#### [WHAT TO WORK ON]
Entries follow. Give back exactly the lines starting at the one containing "-- ==== Sys2Proof/WellFormed.lean" and ending at the one containing "abbrev blkLegal (i", and no other lines.

#### [DATA]

===

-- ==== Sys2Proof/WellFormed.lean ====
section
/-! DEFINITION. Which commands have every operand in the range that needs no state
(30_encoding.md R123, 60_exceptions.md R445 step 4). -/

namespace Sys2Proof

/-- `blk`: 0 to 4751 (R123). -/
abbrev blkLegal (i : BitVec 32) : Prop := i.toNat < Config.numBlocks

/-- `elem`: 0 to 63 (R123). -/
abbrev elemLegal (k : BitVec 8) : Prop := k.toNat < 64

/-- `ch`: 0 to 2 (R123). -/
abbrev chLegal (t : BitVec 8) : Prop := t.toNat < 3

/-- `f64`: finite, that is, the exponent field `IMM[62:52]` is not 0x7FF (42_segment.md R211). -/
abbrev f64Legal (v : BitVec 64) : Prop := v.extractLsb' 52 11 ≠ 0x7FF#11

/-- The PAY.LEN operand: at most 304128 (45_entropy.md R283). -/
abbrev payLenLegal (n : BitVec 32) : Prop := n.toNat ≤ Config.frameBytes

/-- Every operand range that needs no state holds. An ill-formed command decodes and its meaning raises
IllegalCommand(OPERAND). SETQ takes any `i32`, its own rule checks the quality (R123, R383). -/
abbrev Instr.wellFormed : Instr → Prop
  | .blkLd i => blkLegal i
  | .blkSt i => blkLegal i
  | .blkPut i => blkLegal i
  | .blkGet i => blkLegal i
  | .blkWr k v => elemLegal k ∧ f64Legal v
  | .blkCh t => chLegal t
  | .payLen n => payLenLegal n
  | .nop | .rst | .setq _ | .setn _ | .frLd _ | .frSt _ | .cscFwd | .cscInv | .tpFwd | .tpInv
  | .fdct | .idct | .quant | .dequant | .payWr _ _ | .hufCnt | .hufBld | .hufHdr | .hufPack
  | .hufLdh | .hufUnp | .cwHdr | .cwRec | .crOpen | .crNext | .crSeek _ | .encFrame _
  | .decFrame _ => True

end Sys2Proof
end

===

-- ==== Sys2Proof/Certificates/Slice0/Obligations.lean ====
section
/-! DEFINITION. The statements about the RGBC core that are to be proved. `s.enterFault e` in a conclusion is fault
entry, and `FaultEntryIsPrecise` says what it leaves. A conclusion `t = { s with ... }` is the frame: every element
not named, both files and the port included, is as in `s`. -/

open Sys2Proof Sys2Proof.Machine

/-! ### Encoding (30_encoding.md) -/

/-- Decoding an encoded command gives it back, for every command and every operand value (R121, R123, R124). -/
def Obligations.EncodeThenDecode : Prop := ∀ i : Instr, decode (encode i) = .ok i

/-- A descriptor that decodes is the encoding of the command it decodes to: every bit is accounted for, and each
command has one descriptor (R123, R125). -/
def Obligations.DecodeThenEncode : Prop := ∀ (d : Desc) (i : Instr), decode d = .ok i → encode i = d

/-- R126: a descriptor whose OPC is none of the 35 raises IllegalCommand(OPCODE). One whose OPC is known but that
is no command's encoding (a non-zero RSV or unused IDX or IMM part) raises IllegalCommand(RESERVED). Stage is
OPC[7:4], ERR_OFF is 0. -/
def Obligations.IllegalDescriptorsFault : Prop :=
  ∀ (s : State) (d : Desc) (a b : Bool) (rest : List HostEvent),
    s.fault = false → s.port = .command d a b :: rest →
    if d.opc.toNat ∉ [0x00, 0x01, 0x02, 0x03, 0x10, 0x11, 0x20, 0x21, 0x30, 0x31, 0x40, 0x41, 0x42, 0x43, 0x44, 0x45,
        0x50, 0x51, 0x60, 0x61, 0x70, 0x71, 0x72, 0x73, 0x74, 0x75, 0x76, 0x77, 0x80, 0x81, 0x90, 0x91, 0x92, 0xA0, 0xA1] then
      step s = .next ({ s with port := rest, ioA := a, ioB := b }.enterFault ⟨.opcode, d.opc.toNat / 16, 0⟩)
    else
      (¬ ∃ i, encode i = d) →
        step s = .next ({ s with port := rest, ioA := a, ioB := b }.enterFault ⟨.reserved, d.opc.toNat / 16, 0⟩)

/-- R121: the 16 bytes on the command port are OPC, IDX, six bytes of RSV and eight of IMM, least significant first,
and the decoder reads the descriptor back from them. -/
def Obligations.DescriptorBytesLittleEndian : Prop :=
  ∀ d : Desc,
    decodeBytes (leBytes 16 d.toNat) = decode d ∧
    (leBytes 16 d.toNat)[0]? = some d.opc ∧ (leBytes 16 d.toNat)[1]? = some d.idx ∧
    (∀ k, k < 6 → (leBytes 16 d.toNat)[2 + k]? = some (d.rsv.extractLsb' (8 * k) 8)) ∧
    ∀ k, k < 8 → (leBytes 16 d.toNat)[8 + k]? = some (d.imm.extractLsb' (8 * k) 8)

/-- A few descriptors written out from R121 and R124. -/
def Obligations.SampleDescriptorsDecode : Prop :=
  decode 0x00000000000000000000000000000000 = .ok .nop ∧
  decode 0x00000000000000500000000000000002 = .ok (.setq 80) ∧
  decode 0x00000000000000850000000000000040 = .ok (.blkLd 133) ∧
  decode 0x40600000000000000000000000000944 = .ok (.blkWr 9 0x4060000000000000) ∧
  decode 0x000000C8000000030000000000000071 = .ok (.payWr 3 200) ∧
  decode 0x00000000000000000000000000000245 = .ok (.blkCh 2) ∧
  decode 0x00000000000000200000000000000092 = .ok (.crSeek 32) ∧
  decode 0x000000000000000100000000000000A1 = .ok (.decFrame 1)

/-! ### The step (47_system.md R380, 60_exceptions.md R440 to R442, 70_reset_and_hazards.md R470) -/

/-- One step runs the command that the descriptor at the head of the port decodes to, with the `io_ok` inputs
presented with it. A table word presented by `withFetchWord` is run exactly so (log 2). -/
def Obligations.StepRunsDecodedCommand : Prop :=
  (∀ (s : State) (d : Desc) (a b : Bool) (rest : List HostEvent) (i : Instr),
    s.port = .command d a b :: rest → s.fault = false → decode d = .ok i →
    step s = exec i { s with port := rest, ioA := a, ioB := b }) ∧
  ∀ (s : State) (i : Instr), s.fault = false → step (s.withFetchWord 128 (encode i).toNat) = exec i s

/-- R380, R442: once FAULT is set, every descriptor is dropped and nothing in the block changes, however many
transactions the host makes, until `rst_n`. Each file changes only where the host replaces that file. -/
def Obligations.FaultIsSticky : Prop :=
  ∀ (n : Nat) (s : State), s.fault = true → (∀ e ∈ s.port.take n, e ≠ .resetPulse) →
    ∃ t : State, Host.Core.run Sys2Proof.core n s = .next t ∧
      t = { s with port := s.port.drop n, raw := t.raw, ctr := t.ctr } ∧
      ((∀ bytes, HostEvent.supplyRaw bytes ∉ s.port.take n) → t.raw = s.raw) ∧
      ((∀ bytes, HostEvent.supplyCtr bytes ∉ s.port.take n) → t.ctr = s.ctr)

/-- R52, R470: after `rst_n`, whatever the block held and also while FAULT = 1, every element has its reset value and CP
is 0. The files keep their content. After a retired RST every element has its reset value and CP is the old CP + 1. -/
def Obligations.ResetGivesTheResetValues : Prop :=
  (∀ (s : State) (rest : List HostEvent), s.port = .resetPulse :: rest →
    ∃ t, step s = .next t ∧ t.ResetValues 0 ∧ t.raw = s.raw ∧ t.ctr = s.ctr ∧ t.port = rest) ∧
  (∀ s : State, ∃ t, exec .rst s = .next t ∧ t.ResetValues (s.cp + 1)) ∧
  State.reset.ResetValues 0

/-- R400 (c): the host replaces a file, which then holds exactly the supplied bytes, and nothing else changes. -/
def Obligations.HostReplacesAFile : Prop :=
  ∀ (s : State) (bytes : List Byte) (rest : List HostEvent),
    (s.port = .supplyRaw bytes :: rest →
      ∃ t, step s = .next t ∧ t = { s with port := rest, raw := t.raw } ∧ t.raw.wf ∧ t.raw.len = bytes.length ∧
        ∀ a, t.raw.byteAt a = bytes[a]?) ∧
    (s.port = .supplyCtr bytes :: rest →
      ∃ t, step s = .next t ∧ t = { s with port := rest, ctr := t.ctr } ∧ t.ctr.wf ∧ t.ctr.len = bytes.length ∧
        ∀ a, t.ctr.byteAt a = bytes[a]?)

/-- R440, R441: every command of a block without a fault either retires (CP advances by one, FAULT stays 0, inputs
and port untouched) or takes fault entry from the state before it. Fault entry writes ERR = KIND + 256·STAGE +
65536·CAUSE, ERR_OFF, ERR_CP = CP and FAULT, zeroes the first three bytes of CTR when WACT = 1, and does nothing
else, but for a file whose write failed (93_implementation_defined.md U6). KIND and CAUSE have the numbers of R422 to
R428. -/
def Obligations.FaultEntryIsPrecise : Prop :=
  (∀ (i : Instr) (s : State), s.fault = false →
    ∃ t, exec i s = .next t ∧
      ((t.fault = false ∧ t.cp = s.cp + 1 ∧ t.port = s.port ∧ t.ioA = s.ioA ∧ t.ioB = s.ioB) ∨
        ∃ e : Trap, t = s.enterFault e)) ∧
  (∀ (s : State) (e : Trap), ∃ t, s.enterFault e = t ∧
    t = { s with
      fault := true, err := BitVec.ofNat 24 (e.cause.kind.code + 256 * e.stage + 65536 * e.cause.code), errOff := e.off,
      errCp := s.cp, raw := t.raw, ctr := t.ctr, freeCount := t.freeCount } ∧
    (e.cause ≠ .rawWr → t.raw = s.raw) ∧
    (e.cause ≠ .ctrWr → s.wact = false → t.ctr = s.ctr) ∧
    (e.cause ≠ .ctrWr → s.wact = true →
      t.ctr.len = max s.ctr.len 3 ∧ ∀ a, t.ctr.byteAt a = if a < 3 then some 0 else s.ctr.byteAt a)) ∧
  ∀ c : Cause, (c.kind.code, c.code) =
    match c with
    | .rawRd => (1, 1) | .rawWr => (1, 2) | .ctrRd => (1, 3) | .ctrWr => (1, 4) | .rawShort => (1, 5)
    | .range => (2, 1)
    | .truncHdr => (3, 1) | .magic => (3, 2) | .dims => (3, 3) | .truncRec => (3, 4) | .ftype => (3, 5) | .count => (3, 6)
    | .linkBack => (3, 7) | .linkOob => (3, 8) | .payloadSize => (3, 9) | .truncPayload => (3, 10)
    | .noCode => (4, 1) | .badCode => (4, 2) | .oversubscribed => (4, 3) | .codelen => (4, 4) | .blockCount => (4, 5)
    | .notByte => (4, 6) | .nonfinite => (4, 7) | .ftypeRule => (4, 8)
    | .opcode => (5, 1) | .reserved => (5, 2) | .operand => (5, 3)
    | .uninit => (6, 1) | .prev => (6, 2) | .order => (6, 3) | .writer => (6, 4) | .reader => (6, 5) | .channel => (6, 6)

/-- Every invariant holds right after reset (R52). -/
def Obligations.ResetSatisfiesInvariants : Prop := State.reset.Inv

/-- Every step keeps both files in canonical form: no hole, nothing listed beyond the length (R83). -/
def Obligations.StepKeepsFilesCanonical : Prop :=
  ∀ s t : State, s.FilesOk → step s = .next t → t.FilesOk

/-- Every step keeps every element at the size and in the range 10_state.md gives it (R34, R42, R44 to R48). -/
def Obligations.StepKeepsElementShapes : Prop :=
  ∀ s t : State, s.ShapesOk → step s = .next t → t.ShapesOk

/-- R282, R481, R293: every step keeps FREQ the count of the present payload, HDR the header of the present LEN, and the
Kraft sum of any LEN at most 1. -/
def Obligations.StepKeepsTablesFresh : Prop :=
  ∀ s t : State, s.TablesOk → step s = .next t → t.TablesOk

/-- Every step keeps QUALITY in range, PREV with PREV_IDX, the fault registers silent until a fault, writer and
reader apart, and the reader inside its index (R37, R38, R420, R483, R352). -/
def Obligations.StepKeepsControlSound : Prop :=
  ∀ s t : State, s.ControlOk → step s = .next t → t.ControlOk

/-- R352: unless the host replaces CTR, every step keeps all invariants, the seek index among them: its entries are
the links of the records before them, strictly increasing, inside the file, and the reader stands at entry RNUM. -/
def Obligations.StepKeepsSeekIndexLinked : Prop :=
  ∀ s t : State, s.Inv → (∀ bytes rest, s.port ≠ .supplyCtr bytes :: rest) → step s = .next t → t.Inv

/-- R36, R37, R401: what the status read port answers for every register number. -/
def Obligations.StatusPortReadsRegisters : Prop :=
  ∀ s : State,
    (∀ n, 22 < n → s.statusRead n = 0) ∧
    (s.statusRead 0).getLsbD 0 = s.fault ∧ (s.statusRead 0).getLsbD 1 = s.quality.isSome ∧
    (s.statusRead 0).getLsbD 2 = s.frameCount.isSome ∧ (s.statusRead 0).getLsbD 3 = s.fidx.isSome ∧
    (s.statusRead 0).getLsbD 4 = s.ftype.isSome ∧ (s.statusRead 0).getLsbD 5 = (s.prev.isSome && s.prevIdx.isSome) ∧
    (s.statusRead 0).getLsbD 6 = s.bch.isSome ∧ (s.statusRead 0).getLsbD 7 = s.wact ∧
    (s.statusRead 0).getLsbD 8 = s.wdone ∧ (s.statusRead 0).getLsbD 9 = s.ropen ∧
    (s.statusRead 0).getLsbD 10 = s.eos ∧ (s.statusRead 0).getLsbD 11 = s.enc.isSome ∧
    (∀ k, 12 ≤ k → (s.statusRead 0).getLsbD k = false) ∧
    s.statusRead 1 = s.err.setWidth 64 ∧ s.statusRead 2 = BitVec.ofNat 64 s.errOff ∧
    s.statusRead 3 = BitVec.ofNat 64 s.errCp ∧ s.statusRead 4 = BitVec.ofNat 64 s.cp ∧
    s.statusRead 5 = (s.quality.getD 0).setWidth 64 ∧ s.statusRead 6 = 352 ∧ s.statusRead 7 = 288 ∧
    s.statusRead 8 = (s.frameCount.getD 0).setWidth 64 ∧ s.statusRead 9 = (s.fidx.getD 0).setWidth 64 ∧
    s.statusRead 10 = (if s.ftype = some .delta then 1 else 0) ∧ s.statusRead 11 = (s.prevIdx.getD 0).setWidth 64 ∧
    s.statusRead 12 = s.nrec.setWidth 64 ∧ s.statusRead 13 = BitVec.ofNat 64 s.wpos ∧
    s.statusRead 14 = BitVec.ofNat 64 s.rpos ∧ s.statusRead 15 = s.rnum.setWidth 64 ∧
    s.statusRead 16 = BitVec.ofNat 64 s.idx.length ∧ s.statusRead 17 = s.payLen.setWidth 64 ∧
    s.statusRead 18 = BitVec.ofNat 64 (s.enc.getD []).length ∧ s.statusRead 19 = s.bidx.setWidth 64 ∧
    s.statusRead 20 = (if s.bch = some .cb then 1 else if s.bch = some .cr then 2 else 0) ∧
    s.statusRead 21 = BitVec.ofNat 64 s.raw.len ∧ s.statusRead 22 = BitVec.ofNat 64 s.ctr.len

===

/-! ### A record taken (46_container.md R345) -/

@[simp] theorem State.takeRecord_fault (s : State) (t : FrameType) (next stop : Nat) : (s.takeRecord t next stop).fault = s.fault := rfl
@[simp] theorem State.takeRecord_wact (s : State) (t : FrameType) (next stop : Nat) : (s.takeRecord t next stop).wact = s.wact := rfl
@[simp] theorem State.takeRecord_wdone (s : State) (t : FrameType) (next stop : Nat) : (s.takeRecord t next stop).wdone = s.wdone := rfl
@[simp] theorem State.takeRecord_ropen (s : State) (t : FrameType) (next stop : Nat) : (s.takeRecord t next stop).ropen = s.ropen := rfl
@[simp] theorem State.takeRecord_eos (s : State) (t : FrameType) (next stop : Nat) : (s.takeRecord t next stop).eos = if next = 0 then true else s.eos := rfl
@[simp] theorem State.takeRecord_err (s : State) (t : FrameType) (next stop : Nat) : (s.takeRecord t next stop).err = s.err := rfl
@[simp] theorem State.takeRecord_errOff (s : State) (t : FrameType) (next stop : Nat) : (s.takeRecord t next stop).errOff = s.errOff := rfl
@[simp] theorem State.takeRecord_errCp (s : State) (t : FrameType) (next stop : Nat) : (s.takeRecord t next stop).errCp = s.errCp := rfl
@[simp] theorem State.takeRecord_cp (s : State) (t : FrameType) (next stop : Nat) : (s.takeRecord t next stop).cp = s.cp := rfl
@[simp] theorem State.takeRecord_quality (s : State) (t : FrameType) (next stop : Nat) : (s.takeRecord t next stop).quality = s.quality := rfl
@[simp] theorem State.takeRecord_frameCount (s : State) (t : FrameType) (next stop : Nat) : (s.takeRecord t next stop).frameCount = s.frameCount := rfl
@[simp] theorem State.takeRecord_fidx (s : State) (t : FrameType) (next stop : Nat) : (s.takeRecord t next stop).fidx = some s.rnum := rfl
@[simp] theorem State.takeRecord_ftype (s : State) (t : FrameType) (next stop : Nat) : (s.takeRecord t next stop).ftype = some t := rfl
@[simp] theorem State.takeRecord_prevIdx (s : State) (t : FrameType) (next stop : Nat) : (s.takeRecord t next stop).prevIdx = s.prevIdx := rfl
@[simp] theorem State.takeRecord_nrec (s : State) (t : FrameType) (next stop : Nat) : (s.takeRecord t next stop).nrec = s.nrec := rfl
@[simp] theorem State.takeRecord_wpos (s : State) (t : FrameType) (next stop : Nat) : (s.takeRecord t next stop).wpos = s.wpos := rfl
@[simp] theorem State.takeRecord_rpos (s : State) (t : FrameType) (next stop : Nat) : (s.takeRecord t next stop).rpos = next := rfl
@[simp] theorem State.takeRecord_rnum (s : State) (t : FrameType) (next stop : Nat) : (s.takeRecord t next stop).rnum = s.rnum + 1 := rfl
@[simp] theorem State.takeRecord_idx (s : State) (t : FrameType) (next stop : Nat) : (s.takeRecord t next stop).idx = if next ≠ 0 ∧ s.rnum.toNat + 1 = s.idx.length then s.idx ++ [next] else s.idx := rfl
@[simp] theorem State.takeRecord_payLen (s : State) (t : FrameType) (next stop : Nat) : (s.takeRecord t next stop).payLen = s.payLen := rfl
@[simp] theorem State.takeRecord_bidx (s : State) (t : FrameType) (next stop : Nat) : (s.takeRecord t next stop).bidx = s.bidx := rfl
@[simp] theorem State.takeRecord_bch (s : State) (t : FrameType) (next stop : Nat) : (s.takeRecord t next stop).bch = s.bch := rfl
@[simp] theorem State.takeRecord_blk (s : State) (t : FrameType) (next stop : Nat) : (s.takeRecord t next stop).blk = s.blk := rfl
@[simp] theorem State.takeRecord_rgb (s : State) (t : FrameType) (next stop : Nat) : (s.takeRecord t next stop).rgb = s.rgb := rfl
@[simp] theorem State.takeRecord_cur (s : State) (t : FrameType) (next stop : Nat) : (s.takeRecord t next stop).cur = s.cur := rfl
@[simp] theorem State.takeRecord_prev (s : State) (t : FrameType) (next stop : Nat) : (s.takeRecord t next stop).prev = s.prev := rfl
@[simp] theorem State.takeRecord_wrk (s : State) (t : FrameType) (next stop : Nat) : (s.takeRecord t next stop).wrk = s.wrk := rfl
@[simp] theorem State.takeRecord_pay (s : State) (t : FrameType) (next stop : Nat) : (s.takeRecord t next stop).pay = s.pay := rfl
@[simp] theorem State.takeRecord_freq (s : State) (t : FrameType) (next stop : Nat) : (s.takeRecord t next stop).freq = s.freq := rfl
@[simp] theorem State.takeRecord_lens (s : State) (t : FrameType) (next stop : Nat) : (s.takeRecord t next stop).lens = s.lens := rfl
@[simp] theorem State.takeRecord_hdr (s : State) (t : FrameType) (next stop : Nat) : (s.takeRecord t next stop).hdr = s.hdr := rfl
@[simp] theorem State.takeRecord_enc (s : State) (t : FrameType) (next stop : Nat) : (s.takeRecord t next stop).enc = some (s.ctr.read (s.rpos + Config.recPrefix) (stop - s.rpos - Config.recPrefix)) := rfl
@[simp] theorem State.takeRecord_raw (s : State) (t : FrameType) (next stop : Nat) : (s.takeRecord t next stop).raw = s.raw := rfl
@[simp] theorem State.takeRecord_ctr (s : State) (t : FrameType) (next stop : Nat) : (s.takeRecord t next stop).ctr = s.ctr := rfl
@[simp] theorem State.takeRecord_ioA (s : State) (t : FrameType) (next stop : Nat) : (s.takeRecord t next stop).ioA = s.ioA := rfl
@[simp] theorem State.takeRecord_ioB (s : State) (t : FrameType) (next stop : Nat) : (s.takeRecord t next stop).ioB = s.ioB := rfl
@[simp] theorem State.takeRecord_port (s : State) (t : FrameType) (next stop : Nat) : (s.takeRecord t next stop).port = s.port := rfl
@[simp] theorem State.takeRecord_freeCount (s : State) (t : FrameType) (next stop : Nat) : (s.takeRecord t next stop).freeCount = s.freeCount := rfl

===

#### [SOLUTION TO THIS TASK]
-- ==== Sys2Proof/WellFormed.lean ====
section
/-! DEFINITION. Which commands have every operand in the range that needs no state
(30_encoding.md R123, 60_exceptions.md R445 step 4). -/

namespace Sys2Proof

/-- `blk`: 0 to 4751 (R123). -/
abbrev blkLegal (i : BitVec 32) : Prop := i.toNat < Config.numBlocks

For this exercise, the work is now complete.